-- Input data follows --
-- ==== Sys2Proof/Certificates/Slice0/Obligations.lean ====
section
/-! DEFINITION. The statements for the provers. Each docstring names the rule of spec/ it formalises. A clause that rests on a choice the
spec marks as its own (a decision D<n>, general knowledge, or a derivation) says so, and the statement then has basis derived. -/

open Sys2Proof Sys2Proof.Machine

/-! ### Encoding -/

/-- Words written out bit by bit from 30_encoding.md R66 decode to the instruction they stand for, and words with no pattern to nothing; the three
arithmetic patterns of family 8 decode to ADD, SUB and SUBN at every pair of registers (the pairing is general knowledge, log 4). -/
def Obligations.WrittenWordsDecode : Prop :=
  decodeWord 0b0110101000101100#16 = some (.ldImm 0xA#4 0x2C#8) ∧
  decodeWord 0b1000000100100100#16 = some (.addReg 1#4 2#4) ∧
  decodeWord 0b0000000011101110#16 = some .ret ∧
  decodeWord 0b1011001011110000#16 = some (.jpV0 2#4 0x2F0#12) ∧
  decodeWord 0b0011000100101010#16 = some (.seImm 1#4 0x2A#8) ∧
  decodeWord 0b1101000000010101#16 = some (.drw 0#4 1#4 5#4) ∧
  decodeWord 0b1110010110011110#16 = some (.skp 5#4) ∧
  decodeWord 0b1111000101100101#16 = some (.ldVxMem 1#4) ∧
  decodeWord 0b0000000000000000#16 = none ∧
  decodeWord 0b0101000100100001#16 = none ∧
  (∀ x y : Nibble, decodeWord (0x8#4 ++ x ++ y ++ 0x4#4) = some (.addReg x y) ∧
    decodeWord (0x8#4 ++ x ++ y ++ 0x5#4) = some (.subReg x y) ∧ decodeWord (0x8#4 ++ x ++ y ++ 0x7#4) = some (.subnReg x y))

/-- Decoding the encoding of a well-formed instruction gives it back, at every operand and under both values of `HAS_LD_VX_VY`, as a
word and as two bytes at the front of any byte sequence (30_encoding.md R60 to R66). -/
def Obligations.DecodeEncodeRoundTrip : Prop :=
  (∀ (hasLd : Bool) (i : Instr), i.wfWith hasLd = true → decodeWordWith hasLd (encode i) = some i) ∧
  (∀ (i : Instr) (rest : List Byte), i.wf = true → decode (encodeBytes i ++ rest) = some (i, rest))

/-- Each word has one meaning: what decodes is well formed and encodes to the very word, so no bit of a word is dropped. -/
def Obligations.EncodeDecodeRoundTrip : Prop :=
  ∀ (hasLd : Bool) (w : Word) (i : Instr), decodeWordWith hasLd w = some i → i.wfWith hasLd = true ∧ encode i = w

/-- The nibble dispatch accepts exactly the words that select a row of the mask and match table, and no word selects two rows (R65, R66). -/
def Obligations.DecodeMatchesOpcodeMap : Prop :=
  (∀ w : Word, (decodeWord w).isSome = true ↔ ∃ p ∈ opcodePatterns, p.selects w = true) ∧
  (∀ w : Word, ∀ p ∈ opcodePatterns, ∀ q ∈ opcodePatterns, p.selects w = true → q.selects w = true → p = q)

/-- The invalid words are exactly the six groups of 30_encoding.md section 4; strict matching of fixed nibbles is D19 (log 22), and 8xy0 being
an instruction is D16 (log 3). -/
def Obligations.InvalidWordsExactly : Prop :=
  ∀ w : Word, decodeWord w = none ↔
    (w.toNat < 0x1000 ∧ w ≠ 0x00E0#16 ∧ w ≠ 0x00EE#16) ∨
    (w.toNat / 0x1000 = 0x5 ∧ w.toNat % 16 ≠ 0) ∨
    (w.toNat / 0x1000 = 0x8 ∧ w.toNat % 16 ∈ [0x8, 0x9, 0xA, 0xB, 0xC, 0xD, 0xF]) ∨
    (w.toNat / 0x1000 = 0x9 ∧ w.toNat % 16 ≠ 0) ∨
    (w.toNat / 0x1000 = 0xE ∧ w.toNat % 256 ∉ [0x9E, 0xA1]) ∨
    (w.toNat / 0x1000 = 0xF ∧ w.toNat % 256 ∉ [0x07, 0x0A, 0x15, 0x18, 0x1E, 0x29, 0x33, 0x55, 0x65])

/-! ### Construction -/

/-- The state after construction with the default parameters. Only PC = 0x200 and SP = 0 are CH8's; the other values are the spec's choice
D2 (log 1), and the empty lists and the count are the model's own (log 10, log 11). -/
def Obligations.ResetStateValues : Prop :=
  State.reset.pc = 0x200#16 ∧ State.reset.sp = 0#4 ∧ State.reset.i = 0#16 ∧ State.reset.dt = 0#8 ∧ State.reset.st = 0#8 ∧
  (∀ r, State.reset.reg r = 0#8) ∧ (∀ j, State.reset.stackAt j = 0#16) ∧ (∀ k, State.reset.key k = false) ∧
  (∀ r c, State.reset.disp.cell r c = false) ∧ State.reset.disp.width = 64 ∧ State.reset.disp.height = 32 ∧
  State.reset.latch = .running ∧ State.reset.render = false ∧ State.reset.fault = none ∧
  (∀ a, 80 ≤ a → State.reset.mem.read a = 0#8) ∧ (∀ a, a < 80 → State.reset.mem.read a = font.getD a 0#8)

/-- Construction copies glyph `d` to `5*d .. 5*d+4` and the ROM from 0x200 on, for any FONT and any ROM that fits (10_state.md R27). -/
def Obligations.FontAndRomPlaced : Prop :=
  ∀ (glyphs : Vector Byte 80) (width height : Nat) (rom : List Byte), rom.length ≤ 3584 → 1 ≤ width → 1 ≤ height →
    ∃ t, constructWith glyphs width height rom = .next t ∧
      (∀ (d k : Nat) (h : 5 * d + k < 80), k < 5 → t.mem.read (5 * d + k) = glyphs[5 * d + k]'h) ∧
      (∀ (j : Nat) (h : j < rom.length), t.mem.read (0x200 + j) = rom[j]'h)

/-- Construction answers an instance with the invariant, zero memory outside font and ROM (D2, log 1), the given dimensions and PC at the entry
point; it is refused for a ROM above 3584 bytes (D4, log 23) or an empty display, and never faults. -/
def Obligations.ConstructExactly : Prop :=
  ∀ (glyphs : Vector Byte 80) (width height : Nat) (rom : List Byte),
    (rom.length ≤ 3584 → 1 ≤ width → 1 ≤ height →
      ∃ t, constructWith glyphs width height rom = .next t ∧ t.Inv ∧ t = State.initial width height t.mem ∧
        (∀ a, 80 ≤ a → a < 0x200 ∨ 0x200 + rom.length ≤ a → t.mem.read a = 0#8) ∧ t.pc = 0x200#16 ∧ t.decodesNext) ∧
    (3584 < rom.length → constructWith glyphs width height rom = .refused .romTooLong) ∧
    (rom.length ≤ 3584 → width = 0 ∨ height = 0 → constructWith glyphs width height rom = .refused .displayTooSmall)

/-- The invariant holds at reset. -/
def Obligations.ResetMeetsInvariant : Prop := State.reset.Inv

/-! ### The step cycle -/

/-- When the bytes at PC decode to `i`, the step is `exec i` on the state after the render clear and the timer decrement, and nothing else is
added around it; when they match no pattern, PC does not advance (40_step_cycle.md R81, R82, R84, R85). That the byte at PC is the high byte of
the word is read from the spec by inference: 20_memory.md R43, D6, log 25. -/
def Obligations.StepRunsDecodedInstruction : Prop :=
  ∀ s : State, s.fault = none → s.latch = .running → s.pc.toNat < 0xFFF →
    (∀ i, decodeWord (s.mem.read s.pc.toNat ++ s.mem.read (s.pc.toNat + 1)) = some i →
      step s = exec i { s with render := false, dt := BitVec.ofNat 8 (s.dt.toNat - 1), st := BitVec.ofNat 8 (s.st.toNat - 1) }) ∧
    (∀ i rest, decode [s.mem.read s.pc.toNat, s.mem.read (s.pc.toNat + 1)] = some (i, rest) →
      decodeWord (s.mem.read s.pc.toNat ++ s.mem.read (s.pc.toNat + 1)) = some i ∧ rest = []) ∧
    (decodeWord (s.mem.read s.pc.toNat ++ s.mem.read (s.pc.toNat + 1)) = none → ∃ t, step s = .next t ∧ t.pc = s.pc)

/-- A step requested while waiting for a key or faulted changes nothing at all. The core's own gate is the spec's choice D14 and D15
(log 7, log 9). -/
def Obligations.IgnoredStepChangesNothing : Prop :=
  ∀ s : State, (∃ r, s.latch = .awaitingKey r) ∨ s.fault ≠ none → step s = .next s

/-- The deferred commit: `V[r] <- k`, the latch cleared, render and timers as steps 1 and 2 leave them, everything else unchanged, and no fetch, so
no fetch fault even when PC is out of range (40_step_cycle.md R83). -/
def Obligations.CommitStepWritesKey : Prop :=
  ∀ (s : State) (r k : Nibble), s.fault = none → s.latch = .pending r k →
    ∃ t, step s = .next t ∧ (t.reg r).toNat = k.toNat ∧ sameRegsExcept [r] s t ∧ sameMemory s t ∧
      t = { s with
        v := t.v, latch := .running, render := false, dt := BitVec.ofNat 8 (s.dt.toNat - 1), st := BitVec.ofNat 8 (s.st.toNat - 1) }

/-- A fetch with PC at or above 0xFFF latches `FetchAddressOutOfRange(PC)` and changes nothing else but render and timers. The fault is the
spec's choice D8 (log 8). -/
def Obligations.FetchOutOfRangeFaults : Prop :=
  ∀ s : State, s.decodesNext → 0xFFF ≤ s.pc.toNat →
    step s = .next { s with
      fault := some (.fetchAddressOutOfRange s.pc), render := false, dt := BitVec.ofNat 8 (s.dt.toNat - 1),
      st := BitVec.ofNat 8 (s.st.toNat - 1) }

/-- The invalid-opcode stall is permanent under every sequence of host operations: each step reports the same word once and changes only
render and the timers, which run down to 0; key events still update the keys; no fault is latched (60_exceptions.md R201). -/
def Obligations.InvalidOpcodeStallsForever : Prop :=
  ∀ (ops : List HostOp) (s : State), s.stalled →
    (∃ t, runOps ops s = .next t ∧ t.stalled ∧ t.fetchWord = s.fetchWord ∧ t.fault = none ∧
      t.reports = List.replicate (ops.count .step) s.fetchWord ++ s.reports ∧
      t.dt.toNat = s.dt.toNat - ops.count .step ∧ t.st.toNat = s.st.toNat - ops.count .step ∧
      t.render = (if ops.count .step = 0 then s.render else false) ∧ sameMemory s t ∧
      t = { s with dt := t.dt, st := t.st, render := t.render, reports := t.reports, keys := t.keys }) ∧
    (∀ k, (s.keyPress k).key k = true ∧ (s.keyRelease k).key k = false)

/-- Every step that is not ignored decrements DT and ST, each clamped at 0, whatever else it does; only Fx15 and Fx18 then write a timer, after the
decrement (40_step_cycle.md R82). -/
def Obligations.TimersDecrementOncePerStep : Prop :=
  ∀ s t : State, s.fault = none → s.awaitingKey = false → step s = .next t →
    (t.dt.toNat = s.dt.toNat - 1 ∨ ∃ x, s.latch = .running ∧ s.fetchDecode = .instr (.ldDtVx x) ∧ t.dt = s.reg x) ∧
    (t.st.toNat = s.st.toNat - 1 ∨ ∃ x, s.latch = .running ∧ s.fetchDecode = .instr (.ldStVx x) ∧ t.st = s.reg x) ∧
    (∀ x, s.latch = .running → s.fetchDecode = .instr (.ldDtVx x) → t.dt = s.reg x) ∧
    (∀ x, s.latch = .running → s.fetchDecode = .instr (.ldStVx x) → t.st = s.reg x)

/-- After a step that is not ignored, render is true exactly when that step executed CLS or DRW (40_step_cycle.md R81). A DRW that raised a
fault has not executed. -/
def Obligations.RenderOnlyAfterClsOrDrw : Prop :=
  ∀ s t : State, s.fault = none → s.awaitingKey = false → step s = .next t →
    (t.render = true ↔
      s.latch = .running ∧
        (s.fetchDecode = .instr .cls ∨ ((∃ x y n, s.fetchDecode = .instr (.drw x y n)) ∧ t.fault = none)))

/-- PC at the end of a step, class by class: the table of 10_state.md R13. The PC of a step that latches a fault stands in
`FaultIsPrecise`. -/
def Obligations.PcFollowsClassTable : Prop :=
  ∀ s t : State, s.fault = none → step s = .next t → t.fault = none →
    (∀ r k, s.latch = .pending r k → t.pc = s.pc) ∧
    (s.latch = .running → decodeWord s.fetchWord = none → t.pc = s.pc) ∧
    (∀ i, s.latch = .running → decodeWord s.fetchWord = some i → t.pc = pcTable s i)

/-- Every operation on an instance answers a next state: nothing in the model refuses or stops an instruction. The spec has no stop of
its own: its faults are latched states (log 9). -/
def Obligations.EveryRunGoesOn : Prop :=
  (∀ s : State, ∃ t, step s = .next t) ∧ (∀ (i : Instr) (s : State), ∃ t, exec i s = .next t) ∧
  (∀ (ops : List HostOp) (s : State), ∃ t, runOps ops s = .next t)

/-- The key-wait round trip: the step that executes Fx0A, a press of `k`, and two steps. The first commits `V[r] = k` without decoding and costs one
tick; the second decodes at the PC after Fx0A (40_step_cycle.md R92). -/
def Obligations.KeyWaitRoundTrip : Prop :=
  ∀ (s : State) (r k : Nibble), s.decodesNext → s.canFetch = true → decodeWord s.fetchWord = some (.ldVxK r) →
    ∃ a c, step s = .next a ∧ a.latch = .awaitingKey r ∧ a.pc = s.pc + 2#16 ∧ a.v = s.v ∧
      (a.keyPress k).latch = .pending r k ∧ step (a.keyPress k) = .next c ∧
      (c.reg r).toNat = k.toNat ∧ sameRegsExcept [r] s c ∧ c.pc = a.pc ∧ c.latch = .running ∧
      c.dt.toNat = a.dt.toNat - 1 ∧ c.st.toNat = a.st.toNat - 1 ∧ sameMemory s c ∧
      (∀ i, c.canFetch = true → decodeWord c.fetchWord = some i → step c = exec i c.beginStep)

/-! ### Keys and the latch -/

/-- `KeyPress(k)` sets the flag and moves only `AwaitingKey(r)` to `Pending(r, k)`; nothing else changes. That a repeated press counts and a second
one does not replace the latched key is the spec's choice D22 (log 21). -/
def Obligations.KeyPressEffect : Prop :=
  ∀ (s : State) (k : Nibble), s.fault = none →
    (s.keyPress k).key k = true ∧ (∀ j, j ≠ k → (s.keyPress k).key j = s.key j) ∧
    (∀ r, s.latch = .awaitingKey r → (s.keyPress k).latch = .pending r k) ∧
    (s.awaitingKey = false → (s.keyPress k).latch = s.latch) ∧
    s.keyPress k = { s with keys := (s.keyPress k).keys, latch := (s.keyPress k).latch }

/-- `KeyRelease(k)` clears the flag of `k` alone and never changes the latch (45_keywait_protocol.md R163). A faulted instance ignores it: that
clause is `FaultedIsTerminal`. -/
def Obligations.KeyReleaseEffect : Prop :=
  ∀ (s : State) (k : Nibble), (s.keyRelease k).latch = s.latch ∧
    (s.fault = none → (s.keyRelease k).key k = false ∧ (∀ j, j ≠ k → (s.keyRelease k).key j = s.key j) ∧
      s.keyRelease k = { s with keys := (s.keyRelease k).keys })

/-- Faulted is terminal: no sequence of host operations changes anything. The sticky fault is the spec's choice D15 (log 8, log 9). -/
def Obligations.FaultedIsTerminal : Prop :=
  ∀ (ops : List HostOp) (s : State), s.faulted → runOps ops s = .next s

/-- Without a press the wait never ends, and everything but the key flags that the host releases is frozen (45_keywait_protocol.md R166). -/
def Obligations.WaitHasNoTimeout : Prop :=
  ∀ (ops : List HostOp) (s : State) (r : Nibble), s.latch = .awaitingKey r → (∀ k, .keyPress k ∉ ops) →
    ∃ t, runOps ops s = .next t ∧ t.latch = .awaitingKey r ∧ t = { s with keys := t.keys } ∧ ((∀ k, .keyRelease k ∉ ops) → t = s)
-- Input data concluded --
Of all the entries above, retype exactly the lines from the line with "(∀ w : Word, ∀" to the line with "are the spec's choice", both included, and no others.

  (∀ w : Word, ∀ p ∈ opcodePatterns, ∀ q ∈ opcodePatterns, p.selects w = true → q.selects w = true → p = q)

/-- The invalid words are exactly the six groups of 30_encoding.md section 4; strict matching of fixed nibbles is D19 (log 22), and 8xy0 being
an instruction is D16 (log 3). -/
def Obligations.InvalidWordsExactly : Prop :=
  ∀ w : Word, decodeWord w = none ↔
    (w.toNat < 0x1000 ∧ w ≠ 0x00E0#16 ∧ w ≠ 0x00EE#16) ∨
    (w.toNat / 0x1000 = 0x5 ∧ w.toNat % 16 ≠ 0) ∨
    (w.toNat / 0x1000 = 0x8 ∧ w.toNat % 16 ∈ [0x8, 0x9, 0xA, 0xB, 0xC, 0xD, 0xF]) ∨
    (w.toNat / 0x1000 = 0x9 ∧ w.toNat % 16 ≠ 0) ∨
    (w.toNat / 0x1000 = 0xE ∧ w.toNat % 256 ∉ [0x9E, 0xA1]) ∨
    (w.toNat / 0x1000 = 0xF ∧ w.toNat % 256 ∉ [0x07, 0x0A, 0x15, 0x18, 0x1E, 0x29, 0x33, 0x55, 0x65])

/-! ### Construction -/

/-- The state after construction with the default parameters. Only PC = 0x200 and SP = 0 are CH8's; the other values are the spec's choice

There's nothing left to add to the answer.